Kyle Hudson probably figures to be an even closer comp to Angle, as their offensive game is almost identical and they both play centerfield. The biggest difference is in their arm strength - Angle has good arm strength and Hudson is below average.

I've always been a big fan of Joe Jordan and been confident in his decisions. One thing I like is that he's confident in himself and his staff, and he's not afraid to go after "his guys" as opposed to who the scouting industry in general would have them take. So I'm not too worried about players who are perceived as reaches. If Jordan liked them enough to take them there, then I'll wait to see how they progress before declaring anyone a bad pick. The only change I would have made, were I in the draft room, is I would have taken shortstop Tyler Ladendorf with our 2nd round pick. He's a personal favorite of mine and still would have fit Jordan's focus on athletic guys with speed. Avery wasn't a bad choice though. We'll just have to wait and see who was the better choice.

The draft is 50 rounds long, so there just isn't enough time to go over all of them. Most of them won't amount to anything at the major league level anyway. There are a few sleepers though.

7th rounder Caleb Joseph is an athletic catcher with some pop. If he can't stay behind the plate a move to third base or even second base is a possibility. He's already been signed and will start the year in Aberdeen.

8th rounder Robert Bundy is a wonderful talent. The 6'2" highschool RHP was a top prospect before he suffered a knee injury last winter. It limited him greatly during the season as he had to wear a bulky knee brace. Supposedly, he's back to full strength now and is looking as good as before the injury, maybe better as the knee brace forced him to adopt a quieter pitching motion.
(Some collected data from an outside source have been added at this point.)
-- ==== Sys2Proof/Tests/Slice0.lean ====
section
/-! SUPPORT. Tests: the WellFormed smoke, worked values of the manual, and for each statement of the provers that has hypotheses a
state and operands that meet them, clause by clause, at the bounds of their ranges. -/

set_option Elab.async false

namespace Sys2Proof.Tests

open Sys2Proof.Machine

/-! ### Helpers -/

/-- The state after a command. -/
def after (c : Instr) (s : State) : State :=
  match exec c s with
  | .next t => t
  | _ => s

def point0 : PointDef :=
  { polarity := .alarmOnClosed, kind := .maintained, window := some 0, chatterLimit := 2, inhibited := false, cls := .alarm }

def element0 : ElementDef :=
  { inputs := [{ point := 0, weight := 8, sense := .onAlarm }], pickup := 8, dropout := 7, policy := .badHolds, mode := .onDelay,
    delay := 5, targets := [0] }

/-- A small hall in RUN: module 0 at address 32, points 0 and 1, windows 0 to 3 of groups 0 and 1, element 0, channel 0 of output
module 0, driver 0. -/
def hall : State := { State.reset with
  mode := .run
  modules := [(0, { defn := some { address := 32, channels := 4, supervision := 10, window := some 2 }, state := .live,
                    lastSeq := some 255, supervision := some 0 })]
  points := [(0, { defn := some point0, quality := .good }), (1, { defn := some { point0 with kind := .momentary }, quality := .good })]
  ann := { State.reset.ann with
    windows := [(0, { defn := some { group := 0, sequence := .manualReset, eligible := true } }),
                (1, { defn := some { group := 0, sequence := .autoReset, eligible := true } }),
                (2, { defn := some { group := 1, sequence := .autoReset, eligible := false } }),
                (3, { defn := some { group := 1, sequence := .autoReset, eligible := true } })]
    drivers := [(0, some 50)]
    groups := [(0, { defn := some { horn := some 1, firstOut := true, settle := 50 } }),
               (1, { defn := some { horn := some 2, firstOut := true, settle := 0 } })] }
  elements := [(0, { defn := some element0, contrib := [false], held := [false] })]
  trip := { State.reset.trip with
    channels := [(0, { defn := some { outputModule := 0, output := 0, lockout := true, window := some 3 } })]
    outputs := [(0, { address := some 94 })] } }

/-- A frame in a receive buffer. -/
def heldFrame (src kind : Byte) (payload : List Byte) (forward : Bool) : Held :=
  { frame := mkFrame 239 src kind 0 payload, trx := some 0, forward := forward, sending := false }

def withA (h : Held) (s : State) : State := { s with portA := { s.portA with buf := [h] } }

def withB (h : Held) (s : State) : State := { s with portB := { s.portB with buf := [h] } }

def button (kind target : Byte) : Held := heldFrame 60 0x53 [kind, target] false

def record0 : Record :=
  { seq := 0, kind := .modeChange, cls := .trip, quality := .unset, adjusted := false, approx := false, test := false, time := 0,
    subject := 0xFFFF, value := 1, extra := 0, acceptedAt := 0 }

def withRecords (n : Nat) (s : State) : State := { s with events := { s.events with records := List.replicate n record0 } }

/-- A character without error. -/
def ch (b : Byte) : RxChar := sentChar b

theorem settled_of (s : State) (h : s.portA = {} ∨ s.portA.buf.length = 1 ∧ s.portA.pauseAsserted = false)
    (g : s.portB = {} ∨ s.portB.buf.length = 1 ∧ s.portB.pauseAsserted = false) (k : s.settings = {}) : s.flowSettled := by
  constructor <;> [(obtain h | ⟨h, p⟩ := h); (obtain h | ⟨h, p⟩ := g)] <;> simp_all [PortState.settled]

/-- A state without defined points has every announced condition derived. -/
theorem announced_of_none (s : State) (h : s.points = []) : s.announcedDerived := by
  intro p d hd
  simp [State.point, h, Table.get] at hd

theorem ready_of (s : State) (h : s.resetLow = false) (g : s.reply = none) : s.ready 1 ∧ s.ready 239 := by
  simp [State.ready, h, g]

/-! ### WellFormed: an ill-formed term for each check is refused -/

theorem test_wf_received : Instr.wellFormed (.frameReceived .A [ch 1]) = false ∧
    Instr.wellFormed (.frameReceived .A (mkFrame 239 32 0x11 0 [1, 0]).chars) = true := by decide +kernel

theorem test_wf_abandoned : Instr.wellFormed (.frameAbandoned .A [ch 1]) = false ∧
    Instr.wellFormed (.frameAbandoned .B [ch 1, ch 1, ch 1, ch 1, ch 201]) = true ∧
    Instr.wellFormed (.frameAbandoned .B [ch 0xE1]) = true := by decide +kernel

theorem test_wf_time : Instr.wellFormed (.timeFrame 255 1 0 (List.replicate 201 0)) = false := by decide +kernel

theorem test_wf_unknown : Instr.wellFormed (.cmdUnknown 1 [0x10]) = false ∧ Instr.wellFormed (.cmdUnknown 1 []) = true ∧
    Instr.wellFormed (.cmdUnknown 1 [0x05]) = true := by decide +kernel

theorem test_wf_entry : Instr.wellFormed (.writePoint 1 0 (List.replicate 197 0)) = false := by decide +kernel

/-! ### Values of the manual -/

/-- R162: the CRC of the ASCII characters 1 to 9 is 29B1H. -/
theorem test_crc : crcOf [0x31, 0x32, 0x33, 0x34, 0x35, 0x36, 0x37, 0x38, 0x39] = 0x29B1 := by decide +kernel

/-- Section 9.2: the four reserved bytes are sent as E2H and A1H to A4H. -/
theorem test_escape : [0xE1, 0xE2, 0xE3, 0xE4].map escaped = [[0xE2, 0xA1], [0xE2, 0xA2], [0xE2, 0xA3], [0xE2, 0xA4]] := by
  decide +kernel

/-- R158: 01H and E1H as the bits stop, parity, data, start; a wrong parity and a low stop bit are errors, a high start bit is none. -/
theorem test_char : sentChar 0x01 = 0b1_1_00000001_0#11 ∧ sentChar 0xE1 = 0b1_0_11100001_0#11 ∧
    RxChar.inError 0b1_0_00000001_0#11 = true ∧ RxChar.inError 0b0_1_00000001_0#11 = true ∧
    deframe [0b1_1_00000001_1#11, ch 0xE1] = none := by decide +kernel

/-- R33, section 2.3.1: descending age, the unknown age as 0, then ascending channel. -/
theorem test_order : (orderReports
      [{ channel := 44, contact := true, quality := .good, pulses := 0, age := 10 },
       { channel := 7, contact := true, quality := .bad, pulses := 0, age := 50 },
       { channel := 3, contact := true, quality := .good, pulses := 1, age := 300 },
       { channel := 11, contact := false, quality := .good, pulses := 0, age := 65535 }]).map (fun r => r.channel) =
    [3, 7, 44, 11] := by decide +kernel

/-- R52: the floor raises a report, an age above the receipt time is dated 0, the unknown age is the receipt time. -/
theorem test_stamp : stampReport 5000000 300 4999800 = { time := 4999800, adjusted := true, approx := false } ∧
    stampReport 100 101 0 = { time := 0, adjusted := true, approx := false } ∧
    stampReport 100 100 0 = { time := 0, adjusted := false, approx := false } ∧
    stampReport 100 65535 0 = { time := 100, adjusted := false, approx := true } := by decide +kernel

/-- R186: the node address straps 0 and 240 are taken as 239, 1 and 239 as they are. -/
theorem test_straps : State.strapAddress 0 = 239 ∧ State.strapAddress 240 = 239 ∧ State.strapAddress 1 = 1 ∧
    State.strapAddress 239 = 239 := by decide +kernel

/-- R47: a TIME frame at 10000 units behind holds, at 10001 steps back. -/
theorem test_time_back : let s := { hall with time := { hall.time with station := 10001 }, portA := { hall.portA with rx := .withinFrame } }
    (after (.timeFrame 255 1 0 [0, 0, 0, 0, 0, 1]) s).time.hold = 10000 ∧
    (after (.timeFrame 255 1 0 [0, 0, 0, 0, 0, 0]) s).time.station = 0 := by decide +kernel

/-- R49: a backward step to 5 between two reports of a frame received at 40000: the first stays dated from 40000, the second is dated
from 5 against floor 0. -/
theorem test_time_between : let s := { hall with time := { hall.time with station := 50000 } }
    let h : Held := { heldFrame 32 0x11 [0, 2, 0, 1, 0, 100, 1, 1, 0, 2] false with trx := some 40000 }
    let t := after .scanFrame
      { withA h s with arriving := [[], [{ dest := 255, src := 1, seq := 0, payload := [0, 0, 0, 0, 0, 5] }]] }
    t.arriving = [] ∧ (t.point 0).lastEvent = 39900 ∧ (t.point 1).lastEvent = 3 ∧ (t.inputModule 0).floor = 3 ∧ t.time.station = 5 := by decide +kernel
He'll be a big boost to the draft class from the 8th round if Jordan can get him signed. I'm optimistic.

20th rounder Ronnie Welty, an outfielder from Chandler Gilbert Community College, could be someone to watch as well. He can kind of do it all, with some power and speed, and could have gone several rounds earlier. He's already signed as well. I haven't heard yet where he'll play this summer.

There are 3 long shots to get signed, all high school pitchers - Keith Landers (18th rd.), Jarret Martin (19th rd.) and Kevin Brady (44th rd.). Landers and Martin are both left handed with projectable frames, 6'7" and 6'3". Both can throw in the low 90's with breaking balls that project to be above-average or plus. Landers throws more of a slurve while Martin has a true downer of a curveball. Consistency is the only thing holding them back from being top prospects. Brady is a 6'3" right hander with a similar repetoire as Martin, but Brady has been more consistent than either of the lefties. Brady is the toughest sign of the three as he turned down an offer from the Red Sox in the 3rd round (they called him during the draft and made an offer, saying they'd pick him there if he'd accept it). I'll be happy if the Orioles can get one of these players signed.

There are a few locals that were picked by the O's as well.
-3rd rounder - (OF/2B) L.J. Hoes - St. John's College HS, in Washington D.C.
-22nd rounder - (RHP) Patrick Kantakevich - College of William & Mary
-37th round pick - (C) Charles Durakis - University of Maryland
-43rd round pick - (RHP) Oliver Drake - US Naval Academy
-44th round pick - (RHP) Kevin Brady - Gaithersburg HS

Wednesday, June 4, 2008

2008 Draft Preview

Tomorrow's the big day. Many casual baseball fans probably don't know this, but tomorrow is the MLB First-Year Player Draft. The MLB draft may not have the same level of immediate impact and it definitely doesn't have the same amount of publicity as the NFL and NBA drafts, but it's just as important to the success of each MLB franchise.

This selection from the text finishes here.